In [None]:
import os
import pandas as pd
import numpy as np
import statsmodels.api as sm
import statsmodels.formula.api as smf
import matplotlib.pyplot as plt
import seaborn as sns

In [None]:
# Load and clean data
def load_data(file_name):
    current_dir = os.getcwd()
    os.chdir(current_dir)
    data = pd.read_csv(file_name)
    # Drop rows with NaN values
    data.fillna('0')
    return data

In [None]:
# OLS Regression
def perform_ols(data):
    # Defining the model
    independent_vars = ['ln_export_area', 'longitude', 'rain_min', 'humid_max', 'low_temp', 'ln_coastline_area', 
                        'island_dum', 'islam', 'legor_fr', 'region_n', 'ln_avg_gold_pop', 'ln_avg_oil_pop', 
                        'ln_avg_all_diamonds_pop'] + [f'colony{i}' for i in range(8)]
    X = data[independent_vars]
    y = data['ln_maddison_pcgdp2000']
    X = sm.add_constant(X) # Adding a constant term

    model = sm.OLS(y, X).fit()
    return model

In [None]:
# Instrumental Variable Regression - First Stage
def perform_iv_first_stage(data):
    # Independent instrument variables
    instruments = ['atlantic_distance_minimum', 'indian_distance_minimum', 
                   'saharan_distance_minimum', 'red_sea_distance_minimum']
    X = data[instruments]
    y = data['ln_export_area']
    X = sm.add_constant(X) # Adding a constant term

    first_stage = sm.OLS(y, X).fit()
    data['predicted_ln_export_area'] = first_stage.predict(X) # Adding predicted values
    return first_stage, data

In [None]:
# Instrumental Variable Regression - Second Stage
def perform_iv_second_stage(data):
    X = data[['predicted_ln_export_area']]
    y = data['ln_maddison_pcgdp2000']
    X = sm.add_constant(X) # Adding a constant term

    second_stage = sm.OLS(y, X).fit()
    return second_stage

In [None]:
# Plotting scatter plots
def plot_scatter(data, x_var, y_var, title, file_name):
    plt.figure(figsize=(8, 6))
    sns.regplot(x=x_var, y=y_var, data=data)
    plt.title(title)
    plt.savefig(file_name)

In [None]:
# Saving regression summary and summary statistics
def save_summary(model, file_name, data, independent_vars):
    summary = model.summary().as_text()
    summary_stats = data[independent_vars].describe().to_string()
    with open(file_name, 'w') as file:
        file.write(summary + '\n\nSummary Statistics:\n' + summary_stats)

In [None]:
def main():
    # Load data
    data = load_data('replicationData.csv')

    # OLS Regression
    ols_model = perform_ols(data)
    print("OLS Regression Summary:")
    print(ols_model.summary())
    save_summary(ols_model, 'OLS_Regression_Summary.txt', data, ols_model.model.exog_names[1:-8])

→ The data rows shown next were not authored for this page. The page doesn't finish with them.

-- ==== Sys2Proof/WellFormed.lean ====
section
/-! DEFINITION. Which commands the spec can mean: the two rows whose operands could name another row's
event. Every other command is well formed whatever its operands, since notices carry any bits. -/

namespace Sys2Proof

/-- The kind codes of the pattern node: PLACE, RESET, SPAN, CLOSE, ORDER, BACKING, QUERY, SETUP,
CLEAR (R161, R169). -/
def nodeKinds : List (BitVec 5) := [0x03, 0x04, 0x10, 0x11, 0x12, 0x13, 0x1A, 0x1B, 0x1C]

/-- The kind codes of stations: TAKE, PICK, PARK, CLAIM, REPORT, STATUS (R161, R169). -/
def stationKinds : List (BitVec 5) := [0x00, 0x01, 0x02, 0x08, 0x18, 0x19]

/-- A kind and sender that R161 counts as foreign. -/
def isForeign (kind sender : BitVec 5) : Bool :=
  if kind ∈ nodeKinds then sender != 31
  else if kind ∈ stationKinds then decide (16 ≤ sender.toNat)
  else true

namespace Instr

/-- A QUERY of an unknown page names no known page, and a foreign notice is one R161 ignores. -/
def wf : Instr → Bool
  | .queryUnknownPage _ page _ => decide (3 ≤ page.toNat)
  | .foreignNotice kind sender => isForeign kind sender
  | _ => true

end Instr
end Sys2Proof
end

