-- ==== Sys2Proof/Machine/Operands.lean ====
section
/-! DEFINITION. What the raw fields of a notice body mean (R171, R173, R174, R178). -/

namespace Sys2Proof

open Machine

/-! ### ORDER -/

/-- Bits 7-6 of byte 4 of an ORDER (R171). -/
def decodeCourseType (x : BitVec 2) : Option CourseType :=
  if x = 0 then some .knit else if x = 1 then some .transfer else none

/-- Bits 5-4 of byte 4 of an ORDER (R171). -/
def decodeDirection (x : BitVec 2) : Option Dir :=
  if x = 0 then some .right else if x = 1 then some .left else none

/-- Bits 3-1 of byte 4 of an ORDER (R171). -/
def decodeRole (x : BitVec 3) : Option Role :=
  if x = 0 then some .idle else if x = 1 then some .pattern
  else if x = 2 then some .cover else if x = 3 then some .backing else none

/-- An action nibble of byte 5 of an ORDER (R171). -/
def decodeAction (x : BitVec 4) : Option Action :=
  if x = 0 then some .miss else if x = 1 then some .tuck else if x = 2 then some .knit
  else if x = 3 then some .xfer else if x = 4 then some .recv else none

/-- Byte 11 of an ORDER: 0x80 is SELF, 0x00 to 0x0F a partner (R171). -/
def decodeSource (x : Byte) : Option YarnSource :=
  if x = 0x80 then some .own
  else if x.toNat < 16 then some (.partner (x.extractLsb' 0 4))
  else none

/-- Byte 10 of an ORDER: bit 7 means none, otherwise the low four bits give the carrier (R171). -/
def decodeOrderCarrier (x : Byte) : Option (Fin 16) :=
  if x.getLsbD 7 then none else some (Fin.ofNat 16 x.toNat)

/-- The order of a body, its window as sent; none when a coded field names no value (R42, R171). -/
def OrderBody.decode (b : OrderBody) : Option Order :=
  match decodeCourseType b.courseType, decodeDirection b.direction, decodeRole b.role,
      decodeAction b.selected, decodeAction b.unselected, decodeSource b.source with
  | some ty, some dir, some role, some sel, some unsel, some src =>
    some { pass := b.pass, row := b.row, courseType := ty, direction := dir, role := role,
           selected := sel, unselected := unsel, colours := b.colours, listen := b.listen,
           carrier := decodeOrderCarrier b.carrier, source := src, announce := b.announce,
           floatTie := b.floatTie, winFirst := b.winFirst.toNat, winLast := b.winLast.toNat,
           racking := b.racking.toInt, step := b.step.toNat }
  | _, _, _, _, _, _ => none

/-! ### BACKING -/

/-- A two-bit entry of a backing table; the code that names no action is taken as MISS (R55). -/
def decodeBackingEntry (x : BitVec 2) : Action :=
  if x = 1 then .tuck else if x = 2 then .knit else .miss

/-- Entry `k` of the body, entry 0 in the highest two bits (R174). -/
def BackingBody.entry (b : BackingBody) (k : Nat) : Action :=
  decodeBackingEntry (b.entries.extractLsb' (62 - 2 * k) 2)

/-- The first `length` entries (R55). -/
def BackingBody.table (b : BackingBody) : List Action := (List.range b.length.toNat).map b.entry

/-- A length of 1 to 32 is taken (R55). -/
def BackingBody.lengthOk (b : BackingBody) : Bool :=
  decide (1 ≤ b.length.toNat) && decide (b.length.toNat ≤ 32)

/-! ### Carriers -/

/-- A carrier byte; above 15 it names no carrier (R128). -/
def decodeCarrier (x : Byte) : Option (Fin 16) :=
  if h : x.toNat < 16 then some ⟨x.toNat, h⟩ else none

/-- A position: -32,768 means unknown (R128, R174). -/
def decodePosition (x : Word16) : Option Int := if x = 0x8000 then none else some x.toInt

/-! ### SETUP -/

/-- The checks of R178 in the order of the field numbers; true is in range. O_pin is checked at a
carrier owner only. -/
def SetupBody.checks (b : SetupBody) (owner : Bool) : List (Nat × Bool) :=
  [(1, decide (16 ≤ b.width.toNat) && decide (b.width.toNat ≤ 4096)),
   (2, decide (2048 ≤ b.pitch.toNat)),
   (3, decide (-4194304 ≤ b.kref.toInt) && decide (b.kref.toInt ≤ 4194303)),
   (4, decide (-1048576 ≤ b.offset.toInt) && decide (b.offset.toInt ≤ 1048575)),
   (6, decide (b.anticipation.toNat ≤ 32767)),
   (10, decide (2 ≤ b.fireDeadline.toNat)),
   (11, decide (1 ≤ b.faultLimit.toNat) && decide (b.faultLimit.toNat ≤ 15)),
   (12, b.floatLimit.toNat == 0 ||
        (decide (2 ≤ b.floatLimit.toNat) && decide (b.floatLimit.toNat ≤ 63))),
   (13, decide (1 ≤ b.runLimit.toNat)),
   (15, decide (1 ≤ b.errorThreshold.toNat)),
   (16, !owner ||
        (decide (-1048576 ≤ b.pinOffset.toInt) && decide (b.pinOffset.toInt ≤ 1048575))),
   (18, decide (b.unclean.toNat ≤ 7))]

/-- The number of the first field out of range (R179). -/
def SetupBody.firstBad (b : SetupBody) (owner : Bool) : Option Nat :=
  ((b.checks owner).find? fun c => !c.2).map (·.1)

/-- The record of a body whose every field passes; O_pin is 0 at a station that is no owner (R10,
R178). -/
def SetupBody.record (b : SetupBody) (owner : Bool) : SetupRec where
  width := b.width.toNat
  pitch := b.pitch.toNat
  kref := b.kref.toInt
  offset := b.offset.toInt
  phase := b.phase.toInt
  anticipation := b.anticipation.toNat
  rounding := if b.nearest then .nearest else .trunc
  unheard := if b.trust then .trust else .fill
  rowPolicy := if b.useRow then .use else .hold
  fireDeadline := b.fireDeadline.toNat
  faultLimit := b.faultLimit.toNat
  floatLimit := b.floatLimit.toNat
  runLimit := b.runLimit.toNat
  tolerance := b.tolerance.toNat
  errorThreshold := b.errorThreshold.toNat
  pinOffset := if owner then b.pinOffset.toInt else 0
  drop := b.drop.toNat
  unclean := b.unclean.toNat

end Sys2Proof
end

    # IV Regression - First Stage
    iv_first_stage, data = perform_iv_first_stage(data)
    print("\nIV Regression First Stage Summary:")
    print(iv_first_stage.summary())
    save_summary(iv_first_stage, 'IV_Regression_First_Summary.txt', data, ['ln_export_area', 'longitude', 'rain_min', 'humid_max', 'low_temp', 'ln_coastline_area', 
                        'island_dum', 'islam', 'legor_fr', 'region_n', 'ln_avg_gold_pop', 'ln_avg_oil_pop', 
                        'ln_avg_all_diamonds_pop'] + [f'colony{i}' for i in range(8)])

    # IV Regression - Second Stage
    iv_second_stage = perform_iv_second_stage(data)
    print("\nIV Regression Second Stage Summary:")
    print(iv_second_stage.summary())
    save_summary(iv_second_stage, 'IV_Regression_Second_Summary.txt', data, ['predicted_ln_export_area'])

    # Scatter Plots
    plot_scatter(data, 'ln_export_area', 'ln_maddison_pcgdp2000', 'ln_export_area vs ln_maddison_pcgdp2000', 'ScatterPlot1.jpg')
    plot_scatter(data, 'ln_pop_dens_1400', 'ln_export_area', 'ln_pop_dens_1400 vs ln_export_area', 'ScatterPlot2.jpg')
    plot_scatter(data, 'ln_export_area', 'ethnic_fractionalization', 'ln_export_area vs Ethnic Fractionalization', 'ScatterPlot3.jpg')

In [None]:
if __name__ == "__main__":
    main()